Hughes was named Man of the Match when Armagh beat Tyrone in the 2002 Ulster quarter-final but an Achilles tendon injury was cruel luck that ruined his season.
Aidan O’Rourke took over the number five jersey and although Hughes fought his way to fitness the Dromintee clubman maintained his superb form and he couldn’t get his place back. He watched from the bench as the Orchardmen won the Sam Maguire.
“It’s probably one of the memories that I just want to forget about,” he admits.
“The injury set me back a bagful and Aidan played right half-back that day. Once I lost my place it was very hard to get back on the team because everybody knew we were heading for the All-Ireland final.
“Nobody wanted to miss it and they all watched themselves because they knew how big it was.
“I was just back from injury and I was able to come on. Unfortunately they didn’t need me that day but I got my All-Ireland medal. Ah well…”
He’d also like to erase losing the 2003 All-Ireland final to Tyrone from his memory. Hughes was thrown into a bruising, physical encounter in which neither side played well and the Red Hands held off their bitter enemies in the end.
He trudged off the field disappointed but regained his started role in 2004, winning a fourth Ulster title and it was a shock when he retired after being named Armagh Player of the Year.
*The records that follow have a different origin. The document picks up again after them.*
/-- `TAKE` at the end of the input (R191). -/
theorem hostTake_of_none {s : State} (hf : s.forced = []) (hr : s.hostTake.hrsp.char? = none) :
    s.host.inp.length ≤ s.host.pos ∧ s.hostTake.host = s.host := by
  rw [hostTake_char? hf, List.getElem?_eq_none_iff] at hr
  exact ⟨hr, by rw [hostTake_host, if_neg (by omega)]⟩

/-- `TAKE` before the end of the input (R191). -/
theorem hostTake_of_some {s : State} {c : Byte} (hf : s.forced = [])
    (hr : s.hostTake.hrsp.char? = some c) :
    s.host.inp[s.host.pos]? = some c ∧
      s.hostTake.host = { s.host with pos := s.host.pos + 1 } := by
  rw [hostTake_char? hf] at hr
  obtain ⟨hlt, -⟩ := List.getElem?_eq_some_iff.mp hr
  exact ⟨hr, by rw [hostTake_host, if_pos hlt]⟩

/-- A character pushed is the youngest of the pending ones (R21, R22). -/
theorem Buf.pending_set_succ (b : Buf) {k : Nat} (c : Byte) (hk : k ≤ 3) :
    (b.set k c).pending (k + 1) = b.pending k ++ [c] := by
  interval_cases k <;> rfl

theorem State.push_cnt_toNat {s : State} (c : Byte) (h : s.cnt.toNat ≤ 3) :
    (s.push c).cnt.toNat = s.cnt.toNat + 1 := by
  rw [State.push_cnt]
  bv_omega

theorem State.push_pending {s : State} (c : Byte) (h : s.cnt.toNat ≤ 3) :
    (s.push c).buf.pending (s.push c).cnt.toNat = s.buf.pending s.cnt.toNat ++ [c] := by
  rw [State.push_cnt_toNat c h]
  exact s.buf.pending_set_succ c h

/-! ### The pending cells -/

/-- The pending cells are the last `CNT` characters taken, each encodable (R142, R195 b). -/
def State.pendingTaken (s : State) : Prop :=
  s.cnt.toNat ≤ s.host.pos ∧
  (s.host.inp.drop (s.host.pos - s.cnt.toNat)).take s.cnt.toNat = s.buf.pending s.cnt.toNat ∧
  ∀ c ∈ s.buf.pending s.cnt.toNat, encodable c = true

theorem State.pendingTaken_of_cnt {s : State} (h : s.cnt = 0) : s.pendingTaken := by
  simp [State.pendingTaken, h, Buf.pending]

theorem State.pendingTaken.push {s t : State} {c : Byte} (h : s.pendingTaken)
    (hn : s.cnt.toNat ≤ 3) (hc : s.host.inp[s.host.pos]? = some c) (he : encodable c = true)
    (hcnt : t.cnt = (s.push c).cnt) (hbuf : t.buf = (s.push c).buf)
    (hhost : t.host = { s.host with pos := s.host.pos + 1 }) : t.pendingTaken := by
  obtain ⟨hle, htake, henc⟩ := h
  have hat : s.host.inp[s.host.pos - s.cnt.toNat + s.cnt.toNat]? = some c := by
    rwa [Nat.sub_add_cancel hle]
  unfold State.pendingTaken
  rw [hcnt, hbuf, hhost, State.push_pending c hn, State.push_cnt_toNat c hn]
  refine ⟨by simpa using hle, ?_, ?_⟩
  · simp only [Nat.add_sub_add_right]
    rw [take_succ_drop hat, htake]
  · simpa [or_imp, forall_and, he] using henc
With a young family at home he just didn’t have the time to commit to the cause.
“It was hard,” said Hughes.
“I was coming home from work and my wife would have the gear sitting there ready but I hardly had time to get my dinner. You were away from 7 in the morning and you weren’t getting home until 11 at night. It was just taking its toll on me and I’d rather be fully committed than maybe missing a gym session on a Wednesday night when I knew I should have got it done.”
A wedding meant he only saw “bits and pieces” of the game against Kildare last Saturday when Armagh rekindled memories of those glory days at the turn of the century.
“They were very good and I was delighted,” said Hughes.
“I texted McGeeney after it to congratulate him because he shut-up a lot of critics.
“No matter what, he’s always going to be a friend of mine. McGrane is in with him and John Toal and Paddy McKeever and Armagh can only get better from having those boys on board. There’s no other way about it.
“They’ll tell the boys how to commit properly and they’ll be treated like the Dublins and the Kerrys. If they work hard the boys will get repaid and it’s paying off for them now.”
Before he goes, I ask him if he has any pictures of his Orchard county days.
“I’ll ask my sister,” he says.
Later a page from a scrapbook full of memories arrives on WhatsApp with the message: “The family is sending all this. I can’t remember most of it. Lol”
Maybe not, but there are thousands who do.